2.2 Experimental setup and growth measurements

After a minimum of one week acclimation in the controlled temperature room (12 °C), the collected strains (one strain of U. fenestrata and U. lancinulata from salinity 30, four strains of U. intestinalis from salinities 30, 14, 9 and 7 and two strains of U. linza from salinities 14 and 9) were subjected to five salinity treatments of 5, 10, 15, 20 and 30 in biological replicates (n = 3) for a total of 8 weeks. The excess water of the biomass was removed by spinning the seaweeds in a salad spinner and 10 g fresh weight (FW) were submersed in 1-L aquaria supplied with sterile filtered seawater (0.2 µm + UV, 9 L h⁻¹) at salinities of 5, 10, 15, 20, and 30 (natural seawater [33] diluted with sterile distilled water; n = 3) and an average irradiance of 80–100 μmol m⁻² s⁻¹ under a 16:8 h L:D light regime (light source: OSRAM Lumilux Cool daylight L 58W/865) with permanent aeration. Growth medium PES was added once per week following the concentration specifications of Provasoli (1968) and was connected with a weekly performed water change.

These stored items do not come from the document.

-- ==== Sys2Proof/Laws/Operations.lean ====
section
/-! SUPPORT. What the shared operations do, in the words of the statements: the looking again, the counters, the end
of QUIESCE, the hazard rule, held requests, and the events and counters of a read. -/

namespace Sys2Proof.Machine

theorem LinkCommand.frame_length (c : LinkCommand) : c.frame.length = c.args.length + 3 := by
  simp [LinkCommand.frame]

/-! ## RESET_N -/

theorem State.unlessReset_out (s : State) (act : State → State) (h : OutOfReset s) :
    s.unlessReset act = act s.quiet := by
  simp [State.unlessReset, show s.resetPin.asserted = false from h]

theorem State.unlessReset_asserted (s : State) (act : State → State) (h : s.resetPin.asserted = true) :
    s.unlessReset act = s.quiet := by
  simp [State.unlessReset, h]

/-- R21, R23, R39: the requests that are presented as a reset ends are held, as in any HALTED bridge under STALL. -/
theorem retestHeld_atDefault (s : State) (pin : ResetPin) (h : HeldLaw s) :
    ∃ d, (s.atDefault pin).retestHeld = { s.atDefault pin with draws := d } := by
  obtain ⟨h₀, h₁⟩ := h
  rcases s with ⟨_, _, _, ⟨_ | ⟨p, _, _, _, _⟩, _ | ⟨q, _, _, _, _⟩⟩, _, _, _, _, _, _, _, _, _, _, _, _, _, _, _, _,
    _, _⟩
  · exact ⟨_, rfl⟩
  · obtain rfl : q = .u1 := h₁ _ rfl
    exact ⟨_, rfl⟩
  · obtain rfl : p = .u0 := h₀ _ rfl
    exact ⟨_, rfl⟩
  · obtain rfl : q = .u1 := h₁ _ rfl
    obtain rfl : p = .u0 := h₀ _ rfl
    simp only [State.atDefault, State.retestHeld]
    cases Config.freeFirstPort _ <;> exact ⟨_, rfl⟩

/-! ## Looking again (R30) -/

theorem unphased_map_phase (f : Entry → Phase) (l : List Entry) :
    (l.map fun e => { e with phase := f e }).map Entry.unphased = l.map Entry.unphased := by
  simp [Entry.unphased, Function.comp_def]

/-- Looking again changes phases alone. -/
theorem relook_sameButPhases (s : State) : SameButPhases s.relook.tt s.tt := unphased_map_phase _ _

/-- What is said of every entry's phase after looking again is said of `phaseNow`. -/
theorem mem_relook (s : State) (e : Entry) :
    e ∈ s.relook.tt ↔ ∃ x ∈ s.tt, e = { x with phase := s.phaseNow x } := by
  simp [State.relook, eq_comm]

/-- R34: the test the operations make is the condition the statements name. -/
theorem held_iff_heldByHazard (s : State) (e : Entry) : s.held e = true ↔ HeldByHazard s e := by
  cases h : e.op.isWrite <;>
    cases hr : s.scrub.read <;>
      simp [State.held, HeldByHazard, Entry.isWrite, State.hazardA, State.hazardB, State.hazardC, h, hr, or_assoc,
        and_assoc]

/-! ## Counters and the end of QUIESCE -/

theorem saturatingNext_eq_advanced (c : BitVec 32) : saturatingNext c = advanced c true := by
  unfold saturatingNext advanced
  by_cases h : c = BitVec.allOnes 32 <;> simp [h]

@[simp] theorem advanced_false (c : BitVec 32) : advanced c false = c := by simp [advanced]

/-- The end of QUIESCE changes the engine alone. -/
theorem quiesceEnd_eq (s : State) : s.quiesceEnd = { s with engine := s.quiesceEnd.engine } := by
  unfold State.quiesceEnd
  cases s.engine with
  | quiesce m => by_cases h : s.lineBusy m.home = true <;> simp [h]
  | _ => rfl

theorem isIssued_phaseNow (s : State) (e : Entry) :
    ({ e with phase := s.phaseNow e } : Entry).isIssued = e.isIssued := by
  unfold State.phaseNow
  split_ifs with h
  · rfl
  all_goals
    rw [Bool.eq_false_iff.2 h]
    rfl

/-- Looking again issues nothing and ends nothing, so the same lines are BUSY. -/
theorem relook_lineBusy (s : State) (h : Nat) : s.relook.lineBusy h = s.lineBusy h := by
  simp [State.lineBusy, State.relook, List.any_map, Function.comp_def, isIssued_phaseNow]

/-- R111: the end of every operation ends QUIESCE exactly when the engine's line is quiet. -/
theorem quiesceEnd_relook (s : State) : QuiesceEnds s.engine s.quiesceEnd.relook := by
  have hb (h : Nat) : s.quiesceEnd.relook.lineBusy h = s.lineBusy h := by
    rw [relook_lineBusy, quiesceEnd_eq]
    rfl
  refine ⟨fun m hm => ?_, fun h => ?_⟩
  · rw [hb]
    simp only [State.relook, State.quiesceEnd, hm]
    split_ifs with hl
    · exact hm
    · rfl
  · simp only [State.relook, State.quiesceEnd]
    cases he : s.engine with
    | quiesce m => exact absurd he (h m)
    | _ => simp [he]

theorem retestHeld_of_noneHeld (s : State) (h : NoneHeld s) : s.retestHeld = s := by
  unfold State.retestHeld
  rw [show s.ports = ⟨none, none⟩ from h]

theorem busySlots_eq_zero_iff (s : State) :
    s.busySlots = 0 ↔ ∀ n : SlotNumber, s.memory.slots[n].isBusy = false := by
  unfold State.busySlots
  rw [List.countP_eq_zero]
  constructor
  · intro h n
    have := h n (by fin_cases n <;> decide)
    simpa using this
  · intro h n _
    simpa using h n

/-! ## The oldest of a list (R133, R134) -/

theorem oldest_spec (l : List Entry) : ∀ e, oldest l = some e → e ∈ l ∧ ∀ x ∈ l, e.position ≤ x.position := by
  induction l with
  | nil => simp [oldest]
  | cons a l ih =>
    intro e h
    cases ho : oldest l with
    | none =>
      cases l with
      | nil => simp_all [oldest]
      | cons b l =>
        simp only [oldest] at ho
        split at ho
        · cases ho
        · split at ho <;> cases ho
    | some o =>
      obtain ⟨hm, hle⟩ := ih o ho
      simp only [oldest, ho] at h
      split at h
      all_goals
        cases h
        refine ⟨by simp [hm], fun x hx => ?_⟩
        rcases List.mem_cons.1 hx with rfl | hx
        · omega
        · have := hle x hx
          omega

/-! ## Chunks by class -/

theorem mem_chunkNumbers (c : ChunkNumber) : c ∈ chunkNumbers := by fin_cases c <;> decide

theorem correctedChunks_eq_nil (r : LineResult) :
    correctedChunks r = [] ↔ ∀ (c : ChunkNumber) (d : ChunkData), r[c] ≠ .corrected d := by
  simp only [correctedChunks, List.filter_eq_nil_iff, mem_chunkNumbers, true_implies]
  refine forall_congr' fun c => ?_
  cases r[c] <;> simp [ChunkResult.isCorrected]

theorem uncorrectableChunks_eq_nil (r : LineResult) :
    uncorrectableChunks r = [] ↔ ∀ c : ChunkNumber, r[c] ≠ .uncorrectable := by
  simp only [uncorrectableChunks, List.filter_eq_nil_iff, mem_chunkNumbers, true_implies]
  refine forall_congr' fun c => ?_
  cases r[c] <;> simp [ChunkResult.isUncorrectable]

/-! ## The events and counters of a read (R47) -/

theorem EventQueue.offers_append (q : EventQueue) (mask : BitVec 16) (a b : List Event) :
    q.offers mask (a ++ b) = (q.offers mask a).offers mask b := by
  simp [EventQueue.offers, List.foldl_append]

/-- The report of a read is its events in order and one advance of a counter for each set that is not empty. -/
theorem reportRead_eq (s : State) (src : ReadSource) (r : LineResult) (poisoned : List ChunkNumber) :
    s.reportRead src r poisoned = { s with
      events := s.events.offers s.cfg.eventMask (readEvents src.origin src.tag src.location r poisoned)
      counters := { s.counters with
        correctedReads := advanced s.counters.correctedReads (correctedChunks r ≠ [])
        uncorrectableReads := advanced s.counters.uncorrectableReads (uncorrectableChunks r ≠ [])
        poisonReads := advanced s.counters.poisonReads (poisoned ≠ []) } } := by
  unfold State.reportRead readEvents State.reportChunks
  rcases h₁ : correctedChunks r with _ | ⟨a, as⟩ <;> rcases h₂ : uncorrectableChunks r with _ | ⟨b, bs⟩ <;>
    rcases poisoned with _ | ⟨c, cs⟩ <;>
    simp [State.offer, State.bump, Counters.bump, saturatingNext_eq_advanced, EventQueue.offers]

end Sys2Proof.Machine
end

To prevent diatom growth, 1 mg L⁻¹ GeO₂ was added to all treatments. GeO₂ was found to negatively affect diatom growth whereas it was reported to not have any effect on Ulva growth (Rautenberger 2024). In combination with the weekly water change, each culture was weighed (Sartorius TE1502S, Göttingen, Germany), after removing the excess water with a salad spinner as described above, to determine growth rates. Afterwards, the biomass was re-adjusted to 10 g in any of the containers by removing excess biomass. Salinity and pH (WTW MultiLine 3420, Xylem Analytics, Weilheim, Germany) remained stable throughout the experiment in all treatments and no additional adjustments were necessary. Final measurements took place on the 8th week of the experiment. After the biomass had been weighed, samples were frozen and stored at −60 °C until lyophilized and homogenized into a fine powder by grinding the biomass with pestle and mortar for subsequent crude protein, pigment and phenolic content analysis.

2.3 Growth rate and crude protein content

To calculate average growth rate (AGR), the weekly recorded change in fresh weight was averaged over the eight measurement time points among the replicates (n = 3). Analyses of nitrogen content were performed according to the Dumas method on the biomass of the final sample point using an LECO Nitrogen Analyzer (TruMac N, LECO Corporation, USA). EDTA Calibration Sample (LECO Corporation, USA) was used as standard. Subsequently, the crude protein content was estimated based on the nitrogen-to-protein conversion factor of five for seaweeds (Angell et al. 2016).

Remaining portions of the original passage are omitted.